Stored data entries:
-- ==== Sys2Proof/Laws/State.lean ====
section
/-! SUPPORT. What each update of the state leaves and sets, field by field: true by rfl, so that no proof unfolds a record
update. An update that is a choice (notify, resettle) leaves the rest in either branch. -/

namespace Sys2Proof.Machine

variable (s : State)


/-! ### setZone -/

@[simp] theorem setZone_pins (z : Zone) (r : ZoneRecord) : (setZone z r s).pins = s.pins := rfl
@[simp] theorem setZone_port (z : Zone) (r : ZoneRecord) : (setZone z r s).port = s.port := rfl
@[simp] theorem setZone_sources (z : Zone) (r : ZoneRecord) : (setZone z r s).sources = s.sources := rfl
@[simp] theorem setZone_channels (z : Zone) (r : ZoneRecord) : (setZone z r s).channels = s.channels := rfl
@[simp] theorem setZone_equaliser (z : Zone) (r : ZoneRecord) : (setZone z r s).equaliser = s.equaliser := rfl
@[simp] theorem setZone_sched (z : Zone) (r : ZoneRecord) : (setZone z r s).sched = s.sched := rfl
@[simp] theorem setZone_ramp (z : Zone) (r : ZoneRecord) : (setZone z r s).ramp = s.ramp := rfl
@[simp] theorem setZone_speed (z : Zone) (r : ZoneRecord) : (setZone z r s).speed = s.speed := rfl
@[simp] theorem setZone_duck (z : Zone) (r : ZoneRecord) : (setZone z r s).duck = s.duck := rfl
@[simp] theorem setZone_output (z : Zone) (r : ZoneRecord) : (setZone z r s).output = s.output := rfl
@[simp] theorem setZone_notices (z : Zone) (r : ZoneRecord) : (setZone z r s).notices = s.notices := rfl
@[simp] theorem setZone_ringOut (z : Zone) (r : ZoneRecord) : (setZone z r s).ringOut = s.ringOut := rfl
@[simp] theorem setZone_pending (z : Zone) (r : ZoneRecord) : (setZone z r s).pending = s.pending := rfl
@[simp] theorem setZone_zones (z : Zone) (r : ZoneRecord) : (setZone z r s).gain.zones = s.gain.zones.set z r := rfl
@[simp] theorem setZone_targets (z : Zone) (r : ZoneRecord) : (setZone z r s).gain.targets = s.gain.targets := rfl
@[simp] theorem setZone_cabin (z : Zone) (r : ZoneRecord) : (setZone z r s).gain.cabin = s.gain.cabin := rfl
@[simp] theorem setZone_mutes (z : Zone) (r : ZoneRecord) : (setZone z r s).gain.mutes = s.gain.mutes := rfl

/-! ### setRecord -/

@[simp] theorem setRecord_pins (c : Chan) (r : ChannelRecord) : (setRecord c r s).pins = s.pins := rfl
@[simp] theorem setRecord_port (c : Chan) (r : ChannelRecord) : (setRecord c r s).port = s.port := rfl
@[simp] theorem setRecord_sources (c : Chan) (r : ChannelRecord) : (setRecord c r s).sources = s.sources := rfl
@[simp] theorem setRecord_equaliser (c : Chan) (r : ChannelRecord) : (setRecord c r s).equaliser = s.equaliser := rfl
@[simp] theorem setRecord_sched (c : Chan) (r : ChannelRecord) : (setRecord c r s).sched = s.sched := rfl
@[simp] theorem setRecord_gain (c : Chan) (r : ChannelRecord) : (setRecord c r s).gain = s.gain := rfl
@[simp] theorem setRecord_ramp (c : Chan) (r : ChannelRecord) : (setRecord c r s).ramp = s.ramp := rfl
@[simp] theorem setRecord_speed (c : Chan) (r : ChannelRecord) : (setRecord c r s).speed = s.speed := rfl
@[simp] theorem setRecord_duck (c : Chan) (r : ChannelRecord) : (setRecord c r s).duck = s.duck := rfl
@[simp] theorem setRecord_output (c : Chan) (r : ChannelRecord) : (setRecord c r s).output = s.output := rfl
@[simp] theorem setRecord_notices (c : Chan) (r : ChannelRecord) : (setRecord c r s).notices = s.notices := rfl
@[simp] theorem setRecord_ringOut (c : Chan) (r : ChannelRecord) : (setRecord c r s).ringOut = s.ringOut := rfl
@[simp] theorem setRecord_pending (c : Chan) (r : ChannelRecord) : (setRecord c r s).pending = s.pending := rfl
@[simp] theorem setRecord_channels (c : Chan) (r : ChannelRecord) : (setRecord c r s).channels = s.channels.set c r := rfl

/-! ### setSwitch -/

@[simp] theorem setSwitch_pins (c : Chan) (w : Switch) : (setSwitch c w s).pins = s.pins := rfl
@[simp] theorem setSwitch_port (c : Chan) (w : Switch) : (setSwitch c w s).port = s.port := rfl
@[simp] theorem setSwitch_sources (c : Chan) (w : Switch) : (setSwitch c w s).sources = s.sources := rfl
@[simp] theorem setSwitch_channels (c : Chan) (w : Switch) : (setSwitch c w s).channels = s.channels := rfl
@[simp] theorem setSwitch_equaliser (c : Chan) (w : Switch) : (setSwitch c w s).equaliser = s.equaliser := rfl
@[simp] theorem setSwitch_gain (c : Chan) (w : Switch) : (setSwitch c w s).gain = s.gain := rfl
@[simp] theorem setSwitch_ramp (c : Chan) (w : Switch) : (setSwitch c w s).ramp = s.ramp := rfl
@[simp] theorem setSwitch_speed (c : Chan) (w : Switch) : (setSwitch c w s).speed = s.speed := rfl
@[simp] theorem setSwitch_duck (c : Chan) (w : Switch) : (setSwitch c w s).duck = s.duck := rfl
@[simp] theorem setSwitch_output (c : Chan) (w : Switch) : (setSwitch c w s).output = s.output := rfl
@[simp] theorem setSwitch_notices (c : Chan) (w : Switch) : (setSwitch c w s).notices = s.notices := rfl
@[simp] theorem setSwitch_ringOut (c : Chan) (w : Switch) : (setSwitch c w s).ringOut = s.ringOut := rfl
@[simp] theorem setSwitch_pending (c : Chan) (w : Switch) : (setSwitch c w s).pending = s.pending := rfl
@[simp] theorem setSwitch_switch (c : Chan) (w : Switch) : (setSwitch c w s).sched.switch = s.sched.switch.set c w := rfl
@[simp] theorem setSwitch_slots (c : Chan) (w : Switch) : (setSwitch c w s).sched.slots = s.sched.slots := rfl
@[simp] theorem setSwitch_queue (c : Chan) (w : Switch) : (setSwitch c w s).sched.queue = s.sched.queue := rfl
@[simp] theorem setSwitch_settled (c : Chan) (w : Switch) : (setSwitch c w s).sched.settled = s.sched.settled := rfl

/-! ### setSlot -/

@[simp] theorem setSlot_pins (i : FadeSlot) (f : Option Fade) : (setSlot i f s).pins = s.pins := rfl
@[simp] theorem setSlot_port (i : FadeSlot) (f : Option Fade) : (setSlot i f s).port = s.port := rfl
@[simp] theorem setSlot_sources (i : FadeSlot) (f : Option Fade) : (setSlot i f s).sources = s.sources := rfl
@[simp] theorem setSlot_channels (i : FadeSlot) (f : Option Fade) : (setSlot i f s).channels = s.channels := rfl
@[simp] theorem setSlot_equaliser (i : FadeSlot) (f : Option Fade) : (setSlot i f s).equaliser = s.equaliser := rfl
@[simp] theorem setSlot_gain (i : FadeSlot) (f : Option Fade) : (setSlot i f s).gain = s.gain := rfl
@[simp] theorem setSlot_ramp (i : FadeSlot) (f : Option Fade) : (setSlot i f s).ramp = s.ramp := rfl
@[simp] theorem setSlot_speed (i : FadeSlot) (f : Option Fade) : (setSlot i f s).speed = s.speed := rfl
@[simp] theorem setSlot_duck (i : FadeSlot) (f : Option Fade) : (setSlot i f s).duck = s.duck := rfl
@[simp] theorem setSlot_output (i : FadeSlot) (f : Option Fade) : (setSlot i f s).output = s.output := rfl
@[simp] theorem setSlot_notices (i : FadeSlot) (f : Option Fade) : (setSlot i f s).notices = s.notices := rfl
@[simp] theorem setSlot_ringOut (i : FadeSlot) (f : Option Fade) : (setSlot i f s).ringOut = s.ringOut := rfl
@[simp] theorem setSlot_pending (i : FadeSlot) (f : Option Fade) : (setSlot i f s).pending = s.pending := rfl
@[simp] theorem setSlot_slots (i : FadeSlot) (f : Option Fade) : (setSlot i f s).sched.slots = s.sched.slots.set i f := rfl
@[simp] theorem setSlot_switch (i : FadeSlot) (f : Option Fade) : (setSlot i f s).sched.switch = s.sched.switch := rfl
@[simp] theorem setSlot_queue (i : FadeSlot) (f : Option Fade) : (setSlot i f s).sched.queue = s.sched.queue := rfl
@[simp] theorem setSlot_settled (i : FadeSlot) (f : Option Fade) : (setSlot i f s).sched.settled = s.sched.settled := rfl

/-! ### setQueue -/

@[simp] theorem setQueue_pins (q : List Chan) : (setQueue q s).pins = s.pins := rfl
@[simp] theorem setQueue_port (q : List Chan) : (setQueue q s).port = s.port := rfl
@[simp] theorem setQueue_sources (q : List Chan) : (setQueue q s).sources = s.sources := rfl
@[simp] theorem setQueue_channels (q : List Chan) : (setQueue q s).channels = s.channels := rfl
@[simp] theorem setQueue_equaliser (q : List Chan) : (setQueue q s).equaliser = s.equaliser := rfl
@[simp] theorem setQueue_gain (q : List Chan) : (setQueue q s).gain = s.gain := rfl
@[simp] theorem setQueue_ramp (q : List Chan) : (setQueue q s).ramp = s.ramp := rfl
@[simp] theorem setQueue_speed (q : List Chan) : (setQueue q s).speed = s.speed := rfl
@[simp] theorem setQueue_duck (q : List Chan) : (setQueue q s).duck = s.duck := rfl
@[simp] theorem setQueue_output (q : List Chan) : (setQueue q s).output = s.output := rfl
@[simp] theorem setQueue_notices (q : List Chan) : (setQueue q s).notices = s.notices := rfl
@[simp] theorem setQueue_ringOut (q : List Chan) : (setQueue q s).ringOut = s.ringOut := rfl
@[simp] theorem setQueue_pending (q : List Chan) : (setQueue q s).pending = s.pending := rfl
@[simp] theorem setQueue_queue (q : List Chan) : (setQueue q s).sched.queue = q := rfl
@[simp] theorem setQueue_switch (q : List Chan) : (setQueue q s).sched.switch = s.sched.switch := rfl
@[simp] theorem setQueue_slots (q : List Chan) : (setQueue q s).sched.slots = s.sched.slots := rfl
@[simp] theorem setQueue_settled (q : List Chan) : (setQueue q s).sched.settled = s.sched.settled := rfl

/-! ### leaveQueue -/

@[simp] theorem leaveQueue_pins (c : Chan) : (leaveQueue c s).pins = s.pins := rfl
@[simp] theorem leaveQueue_port (c : Chan) : (leaveQueue c s).port = s.port := rfl
@[simp] theorem leaveQueue_sources (c : Chan) : (leaveQueue c s).sources = s.sources := rfl
@[simp] theorem leaveQueue_channels (c : Chan) : (leaveQueue c s).channels = s.channels := rfl
@[simp] theorem leaveQueue_equaliser (c : Chan) : (leaveQueue c s).equaliser = s.equaliser := rfl
@[simp] theorem leaveQueue_gain (c : Chan) : (leaveQueue c s).gain = s.gain := rfl
@[simp] theorem leaveQueue_ramp (c : Chan) : (leaveQueue c s).ramp = s.ramp := rfl
@[simp] theorem leaveQueue_speed (c : Chan) : (leaveQueue c s).speed = s.speed := rfl
@[simp] theorem leaveQueue_duck (c : Chan) : (leaveQueue c s).duck = s.duck := rfl
@[simp] theorem leaveQueue_output (c : Chan) : (leaveQueue c s).output = s.output := rfl
@[simp] theorem leaveQueue_notices (c : Chan) : (leaveQueue c s).notices = s.notices := rfl
@[simp] theorem leaveQueue_ringOut (c : Chan) : (leaveQueue c s).ringOut = s.ringOut := rfl
@[simp] theorem leaveQueue_pending (c : Chan) : (leaveQueue c s).pending = s.pending := rfl
@[simp] theorem leaveQueue_queue (c : Chan) : (leaveQueue c s).sched.queue = s.sched.queue.erase c := rfl
@[simp] theorem leaveQueue_switch (c : Chan) : (leaveQueue c s).sched.switch = s.sched.switch := rfl
@[simp] theorem leaveQueue_slots (c : Chan) : (leaveQueue c s).sched.slots = s.sched.slots := rfl
@[simp] theorem leaveQueue_settled (c : Chan) : (leaveQueue c s).sched.settled = s.sched.settled := rfl

/-! ### joinQueue -/

@[simp] theorem joinQueue_pins (c : Chan) : (joinQueue c s).pins = s.pins := rfl
@[simp] theorem joinQueue_port (c : Chan) : (joinQueue c s).port = s.port := rfl
@[simp] theorem joinQueue_sources (c : Chan) : (joinQueue c s).sources = s.sources := rfl
@[simp] theorem joinQueue_channels (c : Chan) : (joinQueue c s).channels = s.channels := rfl
@[simp] theorem joinQueue_equaliser (c : Chan) : (joinQueue c s).equaliser = s.equaliser := rfl
@[simp] theorem joinQueue_gain (c : Chan) : (joinQueue c s).gain = s.gain := rfl
@[simp] theorem joinQueue_ramp (c : Chan) : (joinQueue c s).ramp = s.ramp := rfl
@[simp] theorem joinQueue_speed (c : Chan) : (joinQueue c s).speed = s.speed := rfl
@[simp] theorem joinQueue_duck (c : Chan) : (joinQueue c s).duck = s.duck := rfl
@[simp] theorem joinQueue_output (c : Chan) : (joinQueue c s).output = s.output := rfl
@[simp] theorem joinQueue_notices (c : Chan) : (joinQueue c s).notices = s.notices := rfl
@[simp] theorem joinQueue_ringOut (c : Chan) : (joinQueue c s).ringOut = s.ringOut := rfl
@[simp] theorem joinQueue_pending (c : Chan) : (joinQueue c s).pending = s.pending := rfl
@[simp] theorem joinQueue_queue (c : Chan) : (joinQueue c s).sched.queue = s.sched.queue ++ [c] := rfl
@[simp] theorem joinQueue_switch (c : Chan) : (joinQueue c s).sched.switch = s.sched.switch := rfl
@[simp] theorem joinQueue_slots (c : Chan) : (joinQueue c s).sched.slots = s.sched.slots := rfl
@[simp] theorem joinQueue_settled (c : Chan) : (joinQueue c s).sched.settled = s.sched.settled := rfl

/-! ### setActiveChain -/

@[simp] theorem setActiveChain_pins (c : Chan) (h : Chain) : (setActiveChain c h s).pins = s.pins := rfl
@[simp] theorem setActiveChain_port (c : Chan) (h : Chain) : (setActiveChain c h s).port = s.port := rfl
@[simp] theorem setActiveChain_sources (c : Chan) (h : Chain) : (setActiveChain c h s).sources = s.sources := rfl
@[simp] theorem setActiveChain_channels (c : Chan) (h : Chain) : (setActiveChain c h s).channels = s.channels := rfl
@[simp] theorem setActiveChain_sched (c : Chan) (h : Chain) : (setActiveChain c h s).sched = s.sched := rfl
@[simp] theorem setActiveChain_gain (c : Chan) (h : Chain) : (setActiveChain c h s).gain = s.gain := rfl
@[simp] theorem setActiveChain_ramp (c : Chan) (h : Chain) : (setActiveChain c h s).ramp = s.ramp := rfl
@[simp] theorem setActiveChain_speed (c : Chan) (h : Chain) : (setActiveChain c h s).speed = s.speed := rfl
@[simp] theorem setActiveChain_duck (c : Chan) (h : Chain) : (setActiveChain c h s).duck = s.duck := rfl
@[simp] theorem setActiveChain_output (c : Chan) (h : Chain) : (setActiveChain c h s).output = s.output := rfl
@[simp] theorem setActiveChain_notices (c : Chan) (h : Chain) : (setActiveChain c h s).notices = s.notices := rfl
@[simp] theorem setActiveChain_ringOut (c : Chan) (h : Chain) : (setActiveChain c h s).ringOut = s.ringOut := rfl
@[simp] theorem setActiveChain_pending (c : Chan) (h : Chain) : (setActiveChain c h s).pending = s.pending := rfl
@[simp] theorem setActiveChain_active (c : Chan) (h : Chain) : (setActiveChain c h s).equaliser.active = s.equaliser.active.set c h := rfl
@[simp] theorem setActiveChain_target (c : Chan) (h : Chain) : (setActiveChain c h s).equaliser.target = s.equaliser.target := rfl
@[simp] theorem setActiveChain_programs (c : Chan) (h : Chain) : (setActiveChain c h s).equaliser.programs = s.equaliser.programs := rfl
@[simp] theorem setActiveChain_sections (c : Chan) (h : Chain) : (setActiveChain c h s).equaliser.sections = s.equaliser.sections := rfl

Task prompt: Once you find the line with "s.channels.set c r := rfl" in the entries above, output it and each line after it up to and including the line with "w s).speed = s.speed := rfl", and nothing else.

Solution to the problem:
@[simp] theorem setRecord_channels (c : Chan) (r : ChannelRecord) : (setRecord c r s).channels = s.channels.set c r := rfl

/-! ### setSwitch -/

@[simp] theorem setSwitch_pins (c : Chan) (w : Switch) : (setSwitch c w s).pins = s.pins := rfl
@[simp] theorem setSwitch_port (c : Chan) (w : Switch) : (setSwitch c w s).port = s.port := rfl
@[simp] theorem setSwitch_sources (c : Chan) (w : Switch) : (setSwitch c w s).sources = s.sources := rfl
@[simp] theorem setSwitch_channels (c : Chan) (w : Switch) : (setSwitch c w s).channels = s.channels := rfl
@[simp] theorem setSwitch_equaliser (c : Chan) (w : Switch) : (setSwitch c w s).equaliser = s.equaliser := rfl
@[simp] theorem setSwitch_gain (c : Chan) (w : Switch) : (setSwitch c w s).gain = s.gain := rfl
@[simp] theorem setSwitch_ramp (c : Chan) (w : Switch) : (setSwitch c w s).ramp = s.ramp := rfl
@[simp] theorem setSwitch_speed (c : Chan) (w : Switch) : (setSwitch c w s).speed = s.speed := rfl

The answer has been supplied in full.